I titoli di servizio valgono punti solo se il bando lo prevede. Ecco quale servizio conta davvero, quanto pesa e come dichiararlo senza rischi.

Redazione7 min di lettura

I titoli di servizio sono il punteggio che il bando può assegnare per il lavoro che hai già svolto, di solito nella pubblica amministrazione. Non sono automatici: contano solo se il bando li prevede, entro un tetto massimo, e con regole precise su quale servizio è valutabile e come lo dichiari.

Cosa sono i titoli di servizio e come si distinguono dai titoli di preferenza?

I titoli di servizio sono uno dei titoli di merito che la commissione può valutare per formare la graduatoria, insieme al titolo di studio e ad altri titoli vari. Rientrano nella valutazione dei titoli prevista dal bando quando il concorso è per titoli ed esami o per soli titoli: in un concorso per soli esami, invece, restano fuori dal punteggio.

Vengono spesso confusi con i titoli di preferenza, ma sono due cose diverse. I titoli di preferenza, elencati dall'art. 5 del D.P.R. 487/1994, servono solo a stabilire chi vince a parità di punteggio: tra questi c'è anche l'aver prestato lodevole servizio per almeno un anno nell'ente che bandisce il concorso. I titoli di servizio, invece, danno punti veri e propri, sommati al voto delle prove: è il bando a fissarne criteri e punteggio, non la legge.
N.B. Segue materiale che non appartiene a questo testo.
-- ==== Sys2Proof/Machine/ResetEvents.lean ====
section
/-! DEFINITION. Reset, supply and soft errors (R346, R365 to R368), and the replacement of an L2 piece (R260, R266). -/
namespace Sys2Proof.Machine

/-- The package with everything cleared; what is outside it, and what the environment has still to do, stays: the host's side,
the package's place in the link group (R355). -/
def State.cleared (s : State) : State :=
  { State.reset with
    number := s.number, hostPort := s.hostPort, bridged := s.bridged
    hostInbox := s.hostInbox, hostStatus := s.hostStatus, hostData := s.hostData, stretched := s.stretched
    tick := s.tick, freeIx := s.freeIx, agenda := s.agenda }

/-- POWER_UP (R365, R366): HBM4 contents are undefined (log 2). -/
def execPowerUp (s : State) : Host.Outcome State Fault Refusal := runEvent s (some s.cleared)

/-- COLD_RESET (R365, R366): HBM4 keeps what it holds; what only caches held is lost. -/
def execColdReset (s : State) : Host.Outcome State Fault Refusal :=
  runEvent s (some { s.cleared with mem := s.hbm, side := s.hbm, hbm := s.hbm })

/-- WARM_RESET (R346, R360, R365): every context is gone without a save; caches, links, firmware and cycle counters stay. -/
def execWarmReset (s : State) : Host.Outcome State Fault Refusal :=
  runEvent s (some
    { s.cleared with
      cores := s.cores.map fun (k : CoreSt) => { freshCore k.ix with cycles := k.cycles }
      mem := s.mem, side := s.side, hbm := s.hbm, l1 := s.l1, l2 := s.l2, msc := s.msc, slices := s.slices, mgmtOut := s.mgmtOut
      boot := s.boot, version := s.version, image := s.image, ecc := s.ecc, ports := s.ports, tseqs := s.tseqs, sent := s.sent
      applied := s.applied, discarded := s.discarded, nextCtx := s.nextCtx })

/-- SUPPLY_DROOP (R367): the stack's clock is stretched; only time changes. -/
def execSupplyDroop (stack : Nat) (s : State) : Host.Outcome State Fault Refusal :=
  runEvent s (if Config.hbmStacks ≤ stack || s.stretched.contains stack then none else some { s with stretched := s.stretched ++ [stack] })

/-- SUPPLY_RECOVER (R367). -/
def execSupplyRecover (stack : Nat) (s : State) : Host.Outcome State Fault Refusal :=
  runEvent s (if s.stretched.contains stack then some { s with stretched := s.stretched.filter fun x => x != stack } else none)

/-- ECC count of a stack (0 to 7) or spoke (8 to 11). -/
def State.eccCount (s : State) (unit : Nat) : Nat := ((s.ecc.find? fun p => p.1 == unit).map fun p => p.2).getD 0

/-- ECC_COUNT_REPORT (R368): one unsolicited answer with the twelve counts, which are then cleared (log 8). -/
def execEccCountReport (s : State) : Host.Outcome State Fault Refusal :=
  runEvent s (
    let counts := (upto 12).map s.eccCount
    if counts.all fun n => n == 0 then none
    else some (({ s with ecc := [] } : State).answer 9 0 (counts.map (BitVec.ofNat 32))))

/-- A double-bit error in data delivered to a gang by its fetch, or to an engine that works for it: the crew stops (R368). -/
def State.eccStop (s : State) (unit : Nat) (id : GangId) (mask : Mask) : State :=
  match s.gang? id with
  | some g => (s.countEcc unit).stopCrew id (stopMessage 2 g 0 mask g.ctl.pc)
  | none => s.countEcc unit

/-- The gang and the lanes for which an engine of a core carries out an operation. -/
def CoreSt.issuer? (k : CoreSt) (op : Nat) : Option (GangId × Mask) :=
  match k.copy? op with
  | some c => some (c.gang, c.act)
  | none => (k.mat? op).bind fun m => m.issuers.head?.map fun id => (id, m.act)

/-- A double-bit error in what a copy or a matrix operation reads (R368); the operation completes (R342). -/
def State.eccEngine (s : State) (core op unit : Nat) : State :=
  match (s.core core).issuer? op with
  | some (id, mask) => if unit < 12 then s.eccStop unit id mask else s
  | none => s

/-- A double-bit error in an instruction word that a gang fetches (R368). -/
def State.eccFetch (s : State) (id : GangId) (unit : Nat) : State :=
  match s.gang? id with
  | some g => if unit < 12 then s.eccStop unit id g.ctl.mask else s
  | none => s

/-- An error in data that no agent is given is only counted (R368). -/
def State.eccOnly (s : State) (unit : Nat) : State := if unit < 12 then s.countEcc unit else s

/-- L2_EVICTION (R260, R266). -/
def execL2Eviction (dev ctx piece : Nat) (s : State) : Host.Outcome State Fault Refusal :=
  runEvent s ((s.l2.find? fun q => q.dev == dev && q.ctx == ctx && q.piece == piece).map s.evictL2)

end Sys2Proof.Machine
end

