-- ==== Sys2Proof/Machine/Streams.lean ====
section
/-! DEFINITION. Pedigree queries and random streams (R148, R149, R151, R157, R158). -/
namespace Sys2Proof.Machine

/-- The value of `pedq` (R148). -/
def pedQuery (p : BitVec 512) (i : Nat) : Word := if i ≤ pedDepth p then (pedElem p i).setWidth 32 else 0

/-- `pedq` (R148). -/
def execPedq (o : FmtPedq) (s : State) : Host.Outcome State Fault Refusal :=
  runUnit vectorUnit o.sw s fun s => regUnit s o.d.toNat [] [] fun g => .u (pedQuery g.ped o.i.toNat)

/-- `pedkey` (R149). -/
def execPedkey (o : FmtD) (s : State) : Host.Outcome State Fault Refusal :=
  runUnit vectorUnit o.sw s fun s => regUnit s o.d.toNat [] [] fun g => .u (pedKey g.ped)

/-- A change of `$RNG` by a uniform pair. -/
def rngUnit (a : BitVec 7) (next : Gang → Dword → Dword) (s : State) : Try Done :=
  let rs := regsFor true a.toNat
  match s.cur.checkOperands rs rs rs with
  | .error e => .error e
  | .ok _ => .ok (done (s.modCur fun g => { g with rng := next g (g.uniPair a.toNat) }))

/-- `rseed` (R157). -/
def execRseed (o : FmtA) (s : State) : Host.Outcome State Fault Refusal :=
  runUnit serialUnit o.sw s (rngUnit o.a fun g x => rekey x g.ped)

/-- `rjump` (R157). -/
def execRjump (o : FmtA) (s : State) : Host.Outcome State Fault Refusal :=
  runUnit serialUnit o.sw s (rngUnit o.a fun g d => jump g.rng d)

/-- The draws of the lanes in order, and the state after them (R158). -/
def draws : List Nat → Dword → List (Nat × Nat) × Dword
  | [], x => ([], x)
  | l :: rest, x =>
    let y := rngStep x
    let r := draws rest y
    ((l, (y.extractLsb' 32 32).toNat) :: r.1, r.2)

/-- `rdraw` (R158). -/
def execRdraw (o : FmtD) (s : State) : Host.Outcome State Fault Refusal :=
  runUnit crossUnit o.sw s fun s =>
    let g := s.cur
    let d := o.d.toNat
    match g.checkRegs [d] with
    | .error e => .error e
    | .ok _ =>
      if g.act = 0 then .ok (done s)
      else match g.awaitDest [d] with
        | .error e => .error e
        | .ok _ =>
          let r := draws (lanesOf g.act) g.rng
          match s.launch (valueFlight s r.1) [d] with
          | .error e => .error e
          | .ok s => .ok (done (s.modCur fun g => { g with rng := r.2 }))

end Sys2Proof.Machine
end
Quale servizio viene valutato: pubblica amministrazione, parastatale o privato?

La regola generale è che decide il bando, non un'unica legge valida per ogni concorso. Il servizio prestato in una pubblica amministrazione diversa da quella che bandisce di solito rientra tra i titoli valutabili, spesso con un punteggio più alto se è nello stesso profilo messo a concorso: il bando lo chiama in genere "servizio specifico" o "servizio affine".

Il servizio negli enti pubblici economici o negli enti parastatali non rientra automaticamente tra i titoli di preferenza dell'art. 5 del D.P.R. 487/1994, che riguarda solo l'amministrazione che bandisce. Ai fini del punteggio titoli, però, molti bandi lo ammettono comunque, magari con un peso ridotto: la tabella titoli allegata al bando è l'unica fonte da leggere per saperlo con certezza.
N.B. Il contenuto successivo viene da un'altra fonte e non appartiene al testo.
theorem iaddc (o : FmtDAB) : Statement (.iaddc o) := by
  intro w hw hi
  cases hw
  refine of_shape ?_ hi
  rw [major20 (by simp (decide := true) only [fMajor, extract_ofFields, bit_ofFields, bit_high, bit_bS, BitVec.extractLsb'_append_eq_of_add_le,
    BitVec.extractLsb'_append_eq_of_le, BitVec.extractLsb'_eq_self, -Nat.reduceAdd, Nat.reduceSub])]
  simp (decide := true) only [decode20, fS, zeroField_zero, extract_ofFields, bit_ofFields, bit_high, bit_bS, BitVec.extractLsb'_append_eq_of_add_le,
    BitVec.extractLsb'_append_eq_of_le, BitVec.extractLsb'_eq_self, -Nat.reduceAdd, Nat.reduceSub]
  all_goals rfl

theorem isubb (o : FmtDAB) : Statement (.isubb o) := by
  intro w hw hi
  cases hw
  refine of_shape ?_ hi
  rw [major20 (by simp (decide := true) only [fMajor, extract_ofFields, bit_ofFields, bit_high, bit_bS, BitVec.extractLsb'_append_eq_of_add_le,
    BitVec.extractLsb'_append_eq_of_le, BitVec.extractLsb'_eq_self, -Nat.reduceAdd, Nat.reduceSub])]
  simp (decide := true) only [decode20, fS, zeroField_zero, extract_ofFields, bit_ofFields, bit_high, bit_bS, BitVec.extractLsb'_append_eq_of_add_le,
    BitVec.extractLsb'_append_eq_of_le, BitVec.extractLsb'_eq_self, -Nat.reduceAdd, Nat.reduceSub]
  all_goals rfl

theorem iaddi (o : FmtDAI) : Statement (.iaddi o) := by
  intro w hw hi
  cases hw
  refine of_shape ?_ hi
  rw [major21 (by simp (decide := true) only [fMajor, extract_ofFields, bit_ofFields, bit_high, bit_bS, BitVec.extractLsb'_append_eq_of_add_le,
    BitVec.extractLsb'_append_eq_of_le, BitVec.extractLsb'_eq_self, -Nat.reduceAdd, Nat.reduceSub])]
  simp (decide := true) only [decode21, fS, zeroField_zero, extract_ofFields, bit_ofFields, bit_high, bit_bS, BitVec.extractLsb'_append_eq_of_add_le,
    BitVec.extractLsb'_append_eq_of_le, BitVec.extractLsb'_eq_self, -Nat.reduceAdd, Nat.reduceSub]
  all_goals rfl

theorem imul (o : FmtDAB) : Statement (.imul o) := by
  intro w hw hi
  cases hw
  refine of_shape ?_ hi
  rw [major22 (by simp (decide := true) only [fMajor, extract_ofFields, bit_ofFields, bit_high, bit_bS, BitVec.extractLsb'_append_eq_of_add_le,
    BitVec.extractLsb'_append_eq_of_le, BitVec.extractLsb'_eq_self, -Nat.reduceAdd, Nat.reduceSub])]
  simp (decide := true) only [decode22, fS, zeroField_zero, extract_ofFields, bit_ofFields, bit_high, bit_bS, BitVec.extractLsb'_append_eq_of_add_le,
    BitVec.extractLsb'_append_eq_of_le, BitVec.extractLsb'_eq_self, -Nat.reduceAdd, Nat.reduceSub]
  all_goals rfl

theorem imulh (o : FmtDAB) : Statement (.imulh o) := by
  intro w hw hi
  cases hw
  refine of_shape ?_ hi
  rw [major22 (by simp (decide := true) only [fMajor, extract_ofFields, bit_ofFields, bit_high, bit_bS, BitVec.extractLsb'_append_eq_of_add_le,
    BitVec.extractLsb'_append_eq_of_le, BitVec.extractLsb'_eq_self, -Nat.reduceAdd, Nat.reduceSub])]
  simp (decide := true) only [decode22, fS, zeroField_zero, extract_ofFields, bit_ofFields, bit_high, bit_bS, BitVec.extractLsb'_append_eq_of_add_le,
    BitVec.extractLsb'_append_eq_of_le, BitVec.extractLsb'_eq_self, -Nat.reduceAdd, Nat.reduceSub]
  all_goals rfl

theorem imulhu (o : FmtDAB) : Statement (.imulhu o) := by
  intro w hw hi
  cases hw
  refine of_shape ?_ hi
  rw [major22 (by simp (decide := true) only [fMajor, extract_ofFields, bit_ofFields, bit_high, bit_bS, BitVec.extractLsb'_append_eq_of_add_le,
    BitVec.extractLsb'_append_eq_of_le, BitVec.extractLsb'_eq_self, -Nat.reduceAdd, Nat.reduceSub])]
  simp (decide := true) only [decode22, fS, zeroField_zero, extract_ofFields, bit_ofFields, bit_high, bit_bS, BitVec.extractLsb'_append_eq_of_add_le,
    BitVec.extractLsb'_append_eq_of_le, BitVec.extractLsb'_eq_self, -Nat.reduceAdd, Nat.reduceSub]
  all_goals rfl

theorem imad (o : FmtDAB) : Statement (.imad o) := by
  intro w hw hi
  cases hw
  refine of_shape ?_ hi
  rw [major22 (by simp (decide := true) only [fMajor, extract_ofFields, bit_ofFields, bit_high, bit_bS, BitVec.extractLsb'_append_eq_of_add_le,
    BitVec.extractLsb'_append_eq_of_le, BitVec.extractLsb'_eq_self, -Nat.reduceAdd, Nat.reduceSub])]
  simp (decide := true) only [decode22, fS, zeroField_zero, extract_ofFields, bit_ofFields, bit_high, bit_bS, BitVec.extractLsb'_append_eq_of_add_le,
    BitVec.extractLsb'_append_eq_of_le, BitVec.extractLsb'_eq_self, -Nat.reduceAdd, Nat.reduceSub]
  all_goals rfl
Il lavoro nel settore privato può valere come titolo di servizio, ma solo se il bando lo prevede espressamente, di solito con un punteggio più basso rispetto al servizio pubblico. Se il bando non lo menziona tra i titoli valutabili, non aspettarti punti per l'esperienza privata, anche se pertinente al profilo.

Un esempio pratico: se hai lavorato tre anni come istruttore amministrativo in un comune e un anno come impiegato in un'azienda privata, il bando potrebbe valutare per intero il servizio nel comune, riconoscere solo in parte un eventuale servizio in un altro ente pubblico su un profilo diverso, e non attribuire alcun punto all'anno nel privato se la tabella titoli non lo prevede. Anche il servizio militare di leva o civile prestato dopo il conseguimento del titolo di studio richiesto può rientrare tra i titoli di servizio in alcuni bandi: qui la tabella titoli, di nuovo, è l'unica fonte affidabile.
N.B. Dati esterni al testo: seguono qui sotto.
/-- One step of a butterfly (R192): the lower lane of a pair gives the first operand, an inactive partner the identity. -/
def stepResult (s : State) (o : FmtStep) (f : Fmt) (l : Nat) : FRes :=
  let p := l ^^^ 2 ^ o.k.toNat
  let x := operandAt s.cur f.w o.a l
  let y := if inMask s.cur.act p then operandAt s.cur f.w o.a p else laneIdentity f o.op.toNat
  if l < p then laneOp f (modeRnd s) o.op.toNat x y else laneOp f (modeRnd s) o.op.toNat y x

/-- What a lane of a scan receives (R193): op over the lanes of act below it in lane order, from the identity (exclusive) or
from the first lane's value, and with its own value (inclusive). -/
def scanResult (s : State) (o : FmtScan) (f : Fmt) (l : Nat) : FRes :=
  let x := operandAt s.cur f.w o.a
  let op := laneOp f (modeRnd s) o.op.toNat
  let upTo := (List.range (if o.e = 1 then l else l + 1)).filter (inMask s.cur.act)
  let start : Nat := laneIdentity f o.op.toNat
  if o.e = 1 then upTo.foldl (fun acc k => op acc.bits (x k)) (quiet start)
  else match upTo with
    | [] => quiet 0
    | k :: rest => rest.foldl (fun acc j => op acc.bits (x j)) (quiet (x k))

/-- The fixed-latency floating-point rules (R192, R193, R204 to R208, R210 to R212, R214, R217). -/
def floatRule (s : State) : Instr → Option FloatRule
  | .fadd o => some (float2 s o true faddBits)
  | .fsub o => some (float2 s o true fsubBits)
  | .fmul o => some (float2 s o true fmulBits)
  | .fmac o => some (floatFused s o false false)
  | .fmsc o => some (floatFused s o false true)
  | .fnmac o => some (floatFused s o true true)
  | .fnmsc o => some (floatFused s o true false)
  | .frcp o => some (float1 s o true frcpBits)
  | .frsq o => some (float1 s o true frsqBits)
  | .fmin o => some (float2 s o false fun f _ => fminmaxBits f false false)
  | .fmax o => some (float2 s o false fun f _ => fminmaxBits f true false)
  | .fminn o => some (float2 s o false fun f _ => fminmaxBits f false true)
  | .fmaxn o => some (float2 s o false fun f _ => fminmaxBits f true true)
  | .fabs o => some (float1 s o false fun f _ a => quiet (a % 2 ^ (f.w - 1)))
  | .fneg o => some (float1 s o false fun f _ a => quiet ((a + 2 ^ (f.w - 1)) % 2 ^ f.w))
  | .fcpys o => some (float2 s o false fun f _ a b => quiet (a % 2 ^ (f.w - 1) + b / 2 ^ (f.w - 1) * 2 ^ (f.w - 1)))
  | .fclass o => some (inEntry s o.d false [o.a] [] false fun f l => quiet (fclassBits f (operandAt s.cur f.w o.a l)))
  | .frnd o => some (float1 s o true frndBits)
  | .frndRne o => some (float1 s o false fun f _ => frndBits f 0)
  | .frndRtz o => some (float1 s o false fun f _ => frndBits f 1)
  | .frndRup o => some (float1 s o false fun f _ => frndBits f 2)
  | .frndRdn o => some (float1 s o false fun f _ => frndBits f 3)
  | .frndRna o => some (float1 s o false fun f _ => frndBits f 4)
  | .fscb o => some (inEntry s o.d true [o.a] [o.b] true fun f l =>
      fscbBits f (modeRnd s) (operandAt s.cur f.w o.a l) (s.cur.lane o.b.toNat l).toInt)
  | .flgb o => some (float1 s o true flgbBits)
  | .bfup o => some (inEntry s o.d true [] [o.a, o.b] true fun f l =>
      let elem := (s.cur.lane o.a.toNat l).toNat % 256
      let codes := (s.cur.lane o.b.toNat (l / 32)).toNat
      bfupBits f (modeRnd s) elem (codes / 256 ^ (2 * o.q.toNat + elem / 64 % 2) % 256))
  | .cvt o => some (convertRule s o (fun f => f.p ≤ 3) none)
  | .cvti o => some (convertRule s o (fun f => f.p = 3) (some 1))
  | .cvtf o => some (convertRule s o (fun f => f.p ≤ 2) (some 0))
  | .vstep o => some (acrossRule s o.d o.a o.op.toNat (stepResult s o))
  | .vscan o => some (acrossRule s o.d o.a o.op.toNat (scanResult s o))
  | _ => none

/-- The entries that a floating-point instruction names (R76, R191, R214): integer lane operations name none. -/
def entriesOf (s : State) : Instr → List Fmt
  | .cvt o | .cvti o | .cvtf o => [fmtOf (s.entry o.fs.toNat), fmtOf (s.entry o.fd.toNat)]
  | .vstep o => if 5 ≤ o.op.toNat then [ownEntry s] else []
  | .vscan o => if 5 ≤ o.op.toNat then [ownEntry s] else []
  | _ => [ownEntry s]

/-- The variable-latency floating-point rules (R203, R204, R206, R213). -/
def lateRule (s : State) : Instr → Option FloatRule
  | .fdiv o => some (float2 s o true fdivBits)
  | .fsqrt o => some (float1 s o true fsqrtBits)
  | .fexp2 o => some (float1 s o true fexp2Bits)
  | .flog2 o => some (float1 s o true flog2Bits)
  | .fsinp o => some (float1 s o true fsinpBits)
  | .fcosp o => some (float1 s o true fcospBits)
  | .ftanh o => some (float1 s o true ftanhBits)
  | _ => none

/-- What a unit with flags needs: accepted entries and mode, even registers for pairs, registers in the frame, those it reads
ready; with an active lane its destinations not pending and rows for those that hold none. -/
def FloatRule.ready (r : FloatRule) (s : State) : Prop :=
  r.accepted ∧ (∀ x ∈ r.even, x % 2 = 0) ∧ (∀ x ∈ r.dsts ++ r.reads, x < s.cur.regs.length) ∧
    (∀ x ∈ r.reads, (s.cur.reg x).pend = none) ∧
    (s.cur.act ≠ 0 → (∀ x ∈ r.dsts, (s.cur.reg x).pend = none) ∧
      Safety.rowsFree s (r.dsts.countP fun x => (s.cur.val x).tag ≠ 2))

/-- A result traps: an enabled flag, or a signalling NaN with that enable; never in supervisor mode (R82, R340). -/
def laneTraps (g : Gang) (r : FRes) : Bool :=
  !g.supervisor && (r.flags &&& g.ftrap.setWidth 5 != 0 || (r.snan && g.ftrap.getLsbD 5))

/-- The lanes of act whose results trap. -/
def FloatRule.trapped (r : FloatRule) (s : State) : Mask :=
  fromBits 128 fun l => inMask s.cur.act l && laneTraps s.cur (r.res l)

/-- The flags of the lanes of a mask, in the places of `$FSTAT` (R67). -/
def flagsIn (m : Mask) (res : Nat → FRes) : Word :=
  fromBits 32 fun i => decide (i < 5) && (List.range 128).any fun l => inMask m l && (res l).flags.getLsbD i

/-- What it leaves: the lanes of act that do not trap hold their results in general registers, all others what they held;
their flags are merged into `$FSTAT`; every other register, mask and status and all of memory stay (R54, R75, R82). -/
def FloatRule.result (r : FloatRule) (s t : State) : Prop :=
  let eff := s.cur.act &&& ~~~r.trapped s
  t.cur.fstat = s.cur.fstat ||| flagsIn eff r.res ∧
    Safety.onlyRegs r.dsts (s.modCur fun g => { g with fstat := t.cur.fstat }) t ∧
    (s.cur.act = 0 → ∀ x ∈ r.dsts, t.cur.reg x = s.cur.reg x) ∧
    (s.cur.act ≠ 0 → ∀ i x, r.dsts[i]? = some x → (t.cur.reg x).pend = none ∧ (t.cur.val x).tag = 2 ∧
      ∀ l, l < 128 → t.cur.lane x l =
        if inMask eff l then BitVec.ofNat 32 ((r.res l).bits / 2 ^ (32 * i)) else s.cur.lane x l)

/-- SNAN when a trapped lane read a signalling NaN with that enable, else FPX (R82). -/
def FloatRule.trapCode (r : FloatRule) (s : State) : BitVec 8 :=
  if (List.range 128).any fun l => inMask (r.trapped s) l && (r.res l).snan && s.cur.ftrap.getLsbD 5 then 0x13 else 0x12

/-! ## Units in flight (R128, R225) -/

/-- Registers pending on an operation: general, their lanes as they were. -/
def pendingOn (s t : State) (op : Nat) (rs : List Nat) : Prop :=
  ∀ i r, rs[i]? = some r → (t.cur.reg r).pend = some ⟨op, i⟩ ∧ (t.cur.val r).tag = 2 ∧
    ∀ l, l < 128 → t.cur.lane r l = s.cur.lane r l

/-- A unit is in flight after those in flight before; its destinations are pending on it; every other register, mask, status
and special register and all of memory stay. -/
def launched (s t : State) (f : Flight) (rs : List Nat) : Prop :=
  t.cur.flights = s.cur.flights ++ [f] ∧ t.tick = s.tick + 1 ∧ pendingOn s t f.id rs ∧
    Safety.onlyRegs rs { s with tick := t.tick, cur := { s.cur with flights := t.cur.flights } } t

/-- Values that return later, one a lane of act. -/
def valuesFlight (s : State) (size : Nat) (op : FlightOp) (val : Nat → Nat) : Flight :=
  { id := s.tick, op := op, path := 4, size := size, scope := 0,
    lanes := (lanesOf s.cur.act).map fun l =>
      { lane := l, addr := 0, data := val l, cmp := 0, st := .flying, track := false, ro := false },
    pc := s.cur.ctl.pc, lim := false, sup := s.cur.supervisor, ped := s.cur.ped, seq := 0, scratch := false, finished := false }

/-- The flags of R67 as the five bits that a late unit carries. -/
def lateFlags (m : Mask) (res : Nat → FRes) : BitVec 5 := (flagsIn m res).setWidth 5

/-- The flight of a late unit: results of the lanes of act, flags of those that do not trap, the lanes that do; it names the
entry of `$MODE.fmt` (R93). -/
def FloatRule.flight (r : FloatRule) (s : State) : Flight :=
  { valuesFlight s (if r.dsts.length = 2 then 8 else 4)
    (.late (lateFlags (s.cur.act &&& ~~~r.trapped s) r.res) (r.trapped s) (r.trapCode s == 0x13)) fun l => (r.res l).bits with
    names := [(s.cur.mode.extractLsb' 0 5).toNat] }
Entro quando deve essere maturato il servizio e quanto pesa sul punteggio?

Il servizio deve essere posseduto entro la data di scadenza del bando, salvo diversa indicazione del bando stesso: è il principio applicato alla generalità dei titoli di merito nei concorsi per titoli ed esami. Il servizio prestato dopo quella data, anche se in corso, di norma non entra in graduatoria.

Sul peso in punteggio, il art. 8 del D.P.R. 487/1994 fissa solo un limite generale: nei concorsi per titoli ed esami, titoli di studio, di servizio e vari, sommati, non possono superare un terzo del punteggio complessivo delle prove. È il bando a distribuire quella quota tra le categorie: su un tetto di 10 punti titoli, potrebbe assegnarne 4 al servizio specifico nello stesso profilo, 2 al servizio in altri ruoli della PA e nulla al servizio privato. Per il calcolo completo di tutte le categorie di titoli, vedi la guida alla valutazione dei titoli.

Conviene dichiarare un servizio se non sei sicuro che sia valutabile?

Sì, se il servizio è reale. Il rischio non è aver dichiarato un servizio che poi risulta non valutabile: in quel caso la commissione, semplicemente, non gli assegna punti. Il rischio riguarda solo la veridicità della dichiarazione, non la sua rilevanza ai fini del punteggio.

Il servizio si documenta con una dichiarazione sostitutiva di atto di notorietà, ai sensi dell'art. 47 del D.P.R. 445/2000: periodo di servizio, ente o datore di lavoro, inquadramento e mansioni svolte, sotto la tua responsabilità. Una dichiarazione non veritiera, invece, espone alle conseguenze penali e amministrative previste dagli artt. 46 e 47 dello stesso decreto, oltre alla possibile decadenza dalla graduatoria.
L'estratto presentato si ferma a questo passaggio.